Personal information
- Full name: Antoni-Djibu Milambo
- Date of birth: 3 April 2005 (age 21)
- Place of birth: Rotterdam, Netherlands
- Height: 1.79 m (5 ft 10 in)
- Position: Attacking midfielder

Team information
- Current team: Brentford
- Number: 17

Youth career
- DEHMusschen
- 2013–2014: Charlois
- 2014–2025: Feyenoord

Senior career*
- Years: Team / Apps / (Gls)
- 2021–2025: Feyenoord / 40 / (4)
- 2025–: Brentford / 1 / (0)

International career^{‡}
- 2020: Netherlands U15 / 4 / (2)
- 2021–2022: Netherlands U17 / 13 / (1)
- 2022–2023: Netherlands U18 / 4 / (0)
- 2023: Netherlands U19 / 6 / (3)
- 2024–: Netherlands U21 / 5 / (0)

Medal record
Men's football
Representing Netherlands
UEFA European Under-17 Championship
| Runner-up | 2022 Israel |  |

= Antoni Milambo =

Dutch footballer (born 2005)

Antoni-Djibu Milambo (born 3 April 2005) is a Dutch professional footballer who plays as an attacking midfielder for the Premier League club Brentford.

==Club career==

=== Feyenoord ===
A youth product of DEHMusschen and Charlois, Milambo joined Feyenoord's academy in 2015. He signed his first professional contract with the club, to mid-2023, at the age of 15 on 15 October 2020. He made his professional debut for Feyenoord in a 3–0 UEFA Europa Conference League win over Luzern on 12 August 2021. At 16 and 131 days, Milambo became the club's youngest ever player, taking the record from Georginio Wijnaldum.

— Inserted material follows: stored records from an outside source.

-- ==== Sys2Proof/Machine/Registers.lean ====
section
/-! DEFINITION. Reading a register, and the write rule of every register that a WREG may write
(spec/10_state.md R35 to R78). -/

namespace Sys2Proof.Machine

open Sys2Proof

/-- N_DL | N_BANK<<8 | N_COMB<<16 | N_FDN<<24 (spec/10_state.md R36). -/
def config0 : Word :=
  BitVec.ofNat 32 (Config.nDl + Config.nBank * 2 ^ 8 + Config.nComb * 2 ^ 16 + Config.nFdn * 2 ^ 24)
/-- N_CHAIN | N_STAGE<<8 | N_FLT<<16 | NX<<24 (spec/10_state.md R36). -/
def config1 : Word :=
  BitVec.ofNat 32 (Config.nChain + Config.nStage * 2 ^ 8 + Config.nFlt * 2 ^ 16 + Config.nX * 2 ^ 24)
/-- PMEM_DEPTH (spec/10_state.md R36). -/
def config2 : Word := BitVec.ofNat 32 Config.pmemDepth

/-- The value RREG returns (spec/10_state.md R35, R36 to R78; no read has a side effect). -/
def readReg (r : Reg) (s : State) : Word :=
  match r with
  | .id => 0x464F5843#32
  | .version => 0x00000007#32
  | .status => statusWord s
  | .cause => match s.cause with
    | none => 0#32
    | some k => causeCode k
  | .errWord => s.errWord
  | .errPc => s.errPc
  | .ctrl => ctrlWord s
  | .fs => s.fs
  | .frameCnt => s.frameCnt
  | .config0 => config0
  | .config1 => config1
  | .config2 => config2
  | .finL => s.finL
  | .finR => s.finR
  | .foutL => s.foutL
  | .foutR => s.foutR
  | .x i => s.x[i]
  | .pmem i => s.pmem[i]
  | .dlMaxMs l => s.lines[l].maxMs
  | .dlLenMs l => s.lines[l].lenMs
  | .dlCap l => BitVec.ofNat 32 s.lines[l].cap
  | .dlLen l => s.lines[l].len
  | .dlWptr l => BitVec.ofNat 32 s.lines[l].wptr
  | .fltKind f => kindCode s.filters[f].kind
  | .fltFc f => s.filters[f].fc
  | .fltP f => s.filters[f].p
  | .fltB0 f => s.filters[f].co.b0
  | .fltB1 f => s.filters[f].co.b1
  | .fltB2 f => s.filters[f].co.b2
  | .fltA1 f => s.filters[f].co.a1
  | .fltA2 f => s.filters[f].co.a2
  | .fltS1 f => s.filters[f].s1
  | .fltS2 f => s.filters[f].s2
  | .cbFb c => s.combs[c].fb
  | .cbMk c => s.combs[c].makeup
  | .cbDecay b => s.banks[b].decay
  | .cbSignMode b => signModeCode s.banks[b].signMode
  | .cbDampKind b => kindCode s.banks[b].dampKind
  | .cbDampFc b => s.banks[b].dampFc
  | .apG ch => s.chains[ch].g
  | .apMode ch => apModeCode s.chains[ch].mode
  | .fdnRoom => s.fdn.room
  | .fdnRoomSel => s.fdn.roomSel.setWidth 32
  | .fdnDecay => s.fdn.decay
  | .fdnSpread => s.fdn.spread
  | .fdnMixMode => mixModeCode s.fdn.mixMode
  | .fdnModDepth => s.fdn.modDepth
  | .fdnDampKind => kindCode s.fdn.dampKind
  | .fdnDampFc => s.fdn.dampFc
  | .fdnMods => s.fdn.mods
  | .fdnG i => s.fdn.g[i]

/-! ### Sets of units a write recomputes -/

/-- The comb unit that owns line l is recomputed by a write to DL_LENMS[l] (spec/10_state.md R49). -/
def combOfLine (l : Fin 44) (c : Fin 16) : Bool := decide (cbl c = l)
/-- The FDN line that owns line l (spec/10_state.md R49). -/
def fdnOfLine (l : Fin 44) (i : Fin 8) : Bool := decide (fdl i = l)
/-- The units of bank b (spec/10_state.md R63, R64). -/
def combInBank (b : Fin 2) (c : Fin 16) : Bool := decide (bankOf c = b)
/-- The damping filters of bank b (spec/10_state.md R65, R66). -/
def dampOfBank (b : Fin 2) (f : Fin 32) : Bool :=
  match filterOwner f with
  | .comb c => decide (bankOf c = b)
  | .standalone _ => false
  | .fdn _ => false
/-- The damping filters of the FDN (spec/10_state.md R77, R78). -/
def dampOfFdn (f : Fin 32) : Bool :=
  match filterOwner f with
  | .fdn _ => true
  | .standalone _ => false
  | .comb _ => false
/-- The lines of the FDN (spec/10_state.md R71). -/
def lineOfFdn (l : Fin 44) : Bool :=
  match lineOwner l with
  | .fdn _ => true
  | .standalone _ => false
  | .comb _ => false
  | .allpass _ => false

/-! ### Write rules -/

/-- Set the kind of the selected filters and recompute their coefficients; FLT_S1 and FLT_S2 are unchanged
(spec/10_state.md R55, R65, R77). -/
def setKinds (sel : Fin 32 → Bool) (k : FilterKind) (s : State) : State :=
  recalcCoefs sel
    { s with filters := Vector.ofFn fun f => if sel f then { s.filters[f] with kind := k } else s.filters[f] }

/-- Set the cutoff of the selected filters and recompute their coefficients (spec/10_state.md R56, R66, R78). -/
def setCutoffs (sel : Fin 32 → Bool) (fc : F32) (s : State) : State :=
  recalcCoefs sel
    { s with filters := Vector.ofFn fun f => if sel f then { s.filters[f] with fc := fc } else s.filters[f] }

/-- Store one coefficient and make the filter RAW (spec/10_state.md R58). -/
def setCoef (f : Fin 32) (upd : F32 → Coefs → Coefs) (v : Word) (s : State) : State :=
  orClamp (finiteWrite v).2
    (setFilter f { s.filters[f] with co := upd (finiteWrite v).1 s.filters[f].co, kind := .raw } s)

/-- WREG to FS: store the clamped rate, then INIT at the new rate (spec/10_state.md R41). -/
def writeFs (v : Word) (s : State) : State :=
  let w := rangeWrite v F32.c8000 F32.c192000
  initProc (orClamp w.2 { s with fs := w.1 })

/-- WREG to DL_MAXMS[l]: no effect until the next INIT (spec/10_state.md R48). -/
def writeMaxMs (l : Fin 44) (v : Word) (s : State) : State :=
  let w := rangeWrite v F32.zero F32.c100000
  orClamp w.2 (setLine l { s.lines[l] with maxMs := w.1 } s)

/-- WREG to DL_LENMS[l]: LENCALC(l), then the gain of the comb unit or FDN line that owns l (spec/10_state.md R49). -/
def writeLenMs (l : Fin 44) (v : Word) (s : State) : State :=
  let w := rangeWrite v F32.zero F32.c100000
  recalcFdnGains (fdnOfLine l) (recalcCombs (combOfLine l)
    (recalcLens (fun k => decide (k = l)) (orClamp w.2 (setLine l { s.lines[l] with lenMs := w.1 } s))))

/-- WREG to FLT_KIND[f] (spec/10_state.md R55). -/
def writeKind (f : Fin 32) (v : Word) (s : State) : State :=
  match kindOf v with
  | none => s
  | some k => setKinds (fun g => decide (g = f)) k s

/-- WREG to FLT_FC[f] (spec/10_state.md R56). -/
def writeFc (f : Fin 32) (v : Word) (s : State) : State :=
  let w := rangeWrite v F32.c20 F32.c20000
  setCutoffs (fun g => decide (g = f)) w.1 (orClamp w.2 s)

/-- WREG to FLT_P[f] (spec/10_state.md R57). -/
def writeP (f : Fin 32) (v : Word) (s : State) : State :=
  let w := rangeWrite v F32.zero F32.one
  recalcCoefs (fun g => decide (g = f)) (orClamp w.2 (setFilter f { s.filters[f] with p := w.1 } s))

/-- WREG to CB_FB[c] (spec/10_state.md R61). -/
def writeFb (c : Fin 16) (v : Word) (s : State) : State :=
  let w := rangeWrite v F32.negGmax F32.gmax
  orClamp w.2 { s with combs := s.combs.set c { s.combs[c] with fb := w.1 } }

/-- WREG to CB_MK[c] (spec/10_state.md R62). -/
def writeMk (c : Fin 16) (v : Word) (s : State) : State :=
  let w := finiteWrite v
  orClamp w.2 { s with combs := s.combs.set c { s.combs[c] with makeup := w.1 } }

/-- Replace a comb bank's registers. -/
def setBank (b : Fin 2) (bk : Bank) (s : State) : State := { s with banks := s.banks.set b bk }

/-- WREG to CB_DECAY[b] (spec/10_state.md R63). -/
def writeDecay (b : Fin 2) (v : Word) (s : State) : State :=
  let w := rangeWrite v F32.c0_01 F32.c1000
  recalcCombs (combInBank b) (orClamp w.2 (setBank b { s.banks[b] with decay := w.1 } s))

/-- WREG to CB_SIGNMODE[b] (spec/10_state.md R64). -/
def writeSignMode (b : Fin 2) (v : Word) (s : State) : State :=
  match signModeOf v with
  | none => s
  | some m => recalcCombs (combInBank b) (setBank b { s.banks[b] with signMode := m } s)

/-- WREG to CB_DAMPKIND[b]: broadcast to the bank's damping filters (spec/10_state.md R65). -/
def writeBankKind (b : Fin 2) (v : Word) (s : State) : State :=
  match kindOf v with
  | none => s
  | some k => setKinds (dampOfBank b) k (setBank b { s.banks[b] with dampKind := k } s)

/-- WREG to CB_DAMPFC[b]: broadcast to the bank's damping filters (spec/10_state.md R66). -/
def writeBankFc (b : Fin 2) (v : Word) (s : State) : State :=
  let w := rangeWrite v F32.c20 F32.c20000
  setCutoffs (dampOfBank b) w.1 (orClamp w.2 (setBank b { s.banks[b] with dampFc := w.1 } s))

/-- WREG to AP_G[ch] (spec/10_state.md R67). -/
def writeApG (ch : Fin 4) (v : Word) (s : State) : State :=
  let w := rangeWrite v F32.negGmax F32.gmax
  orClamp w.2 { s with chains := s.chains.set ch { s.chains[ch] with g := w.1 } }

/-- WREG to AP_MODE[ch] (spec/10_state.md R68). -/
def writeApMode (ch : Fin 4) (v : Word) (s : State) : State :=
  match apModeOf v with
  | none => s
  | some m => { s with chains := s.chains.set ch { s.chains[ch] with mode := m } }

/-- WREG to FDN_ROOM: lengths and gains of every FDN line (spec/10_state.md R71). -/
def writeRoom (v : Word) (s : State) : State :=
  let w := rangeWrite v F32.zero F32.one
  recalcFdnGains (fun _ => true) (recalcLens lineOfFdn (orClamp w.2 { s with fdn := { s.fdn with room := w.1 } }))

/-- WREG to FDN_DECAY (spec/10_state.md R73). -/
def writeFdnDecay (v : Word) (s : State) : State :=
  let w := rangeWrite v F32.c0_01 F32.c1000
  recalcFdnGains (fun _ => true) (orClamp w.2 { s with fdn := { s.fdn with decay := w.1 } })

/-- WREG to FDN_SPREAD (spec/10_state.md R74). -/
def writeSpread (v : Word) (s : State) : State :=
  let w := rangeWrite v F32.zero F32.one
  orClamp w.2 { s with fdn := { s.fdn with spread := w.1 } }

/-- WREG to FDN_MIXMODE (spec/10_state.md R75). -/
def writeMixMode (v : Word) (s : State) : State :=
  match mixModeOf v with
  | none => s
  | some m => { s with fdn := { s.fdn with mixMode := m } }

/-- WREG to FDN_MODDEPTH (spec/10_state.md R76). -/
def writeModDepth (v : Word) (s : State) : State :=
  let w := rangeWrite v F32.zero F32.one
  recalcMods (orClamp w.2 { s with fdn := { s.fdn with modDepth := w.1 } })

/-- WREG to FDN_DAMPKIND: broadcast to the FDN's damping filters (spec/10_state.md R77). -/
def writeFdnKind (v : Word) (s : State) : State :=
  match kindOf v with
  | none => s
  | some k => setKinds dampOfFdn k { s with fdn := { s.fdn with dampKind := k } }

/-- WREG to FDN_DAMPFC: broadcast to the FDN's damping filters (spec/10_state.md R78). -/
def writeFdnFc (v : Word) (s : State) : State :=
  let w := rangeWrite v F32.c20 F32.c20000
  setCutoffs dampOfFdn w.1 (orClamp w.2 { s with fdn := { s.fdn with dampFc := w.1 } })

/-- WREG to a sample register (spec/10_state.md R43). -/
def writeX (i : Fin 16) (v : Word) (s : State) : State :=
  orClamp (finiteWrite v).2 (setX i (finiteWrite v).1 s)

/-- The write rule of a register for a value in its legal set (spec/10_state.md R37 to R78). A read-only register has no
write rule: WREG has failed before this (R35). -/
def writeReg (r : Reg) (v : Word) (s : State) : State :=
  match r with
  | .status => clearStatus v s
  | .ctrl => setCtrl v s
  | .fs => writeFs v s
  | .x i => writeX i v s
  | .dlMaxMs l => writeMaxMs l v s
  | .dlLenMs l => writeLenMs l v s
  | .fltKind f => writeKind f v s
  | .fltFc f => writeFc f v s
  | .fltP f => writeP f v s
  | .fltB0 f => setCoef f (fun w c => { c with b0 := w }) v s
  | .fltB1 f => setCoef f (fun w c => { c with b1 := w }) v s
  | .fltB2 f => setCoef f (fun w c => { c with b2 := w }) v s
  | .fltA1 f => setCoef f (fun w c => { c with a1 := w }) v s
  | .fltA2 f => setCoef f (fun w c => { c with a2 := w }) v s
  | .cbFb c => writeFb c v s
  | .cbMk c => writeMk c v s
  | .cbDecay b => writeDecay b v s
  | .cbSignMode b => writeSignMode b v s
  | .cbDampKind b => writeBankKind b v s
  | .cbDampFc b => writeBankFc b v s
  | .apG ch => writeApG ch v s
  | .apMode ch => writeApMode ch v s
  | .fdnRoom => writeRoom v s
  | .fdnRoomSel => { s with fdn := { s.fdn with roomSel := v.setWidth 6 } }
  | .fdnDecay => writeFdnDecay v s
  | .fdnSpread => writeSpread v s
  | .fdnMixMode => writeMixMode v s
  | .fdnModDepth => writeModDepth v s
  | .fdnDampKind => writeFdnKind v s
  | .fdnDampFc => writeFdnFc v s
  | .id | .version | .cause | .errWord | .errPc | .frameCnt | .config0 | .config1 | .config2 => s
  | .finL | .finR | .foutL | .foutR | .pmem _ | .dlCap _ | .dlLen _ | .dlWptr _ => s
  | .fltS1 _ | .fltS2 _ | .fdnMods | .fdnG _ => s

end Sys2Proof.Machine
end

On 13 July 2022, his contract at Feyenoord was extended with a year, to mid-2025. He made his Eredivisie debut on 2 April 2023, coming on as a substitute for Orkun Kökçü in a 1–3 derby win over Sparta Rotterdam. Milambo went on to play two more Eredivisie games as Feyenoord won their sixteenth league title.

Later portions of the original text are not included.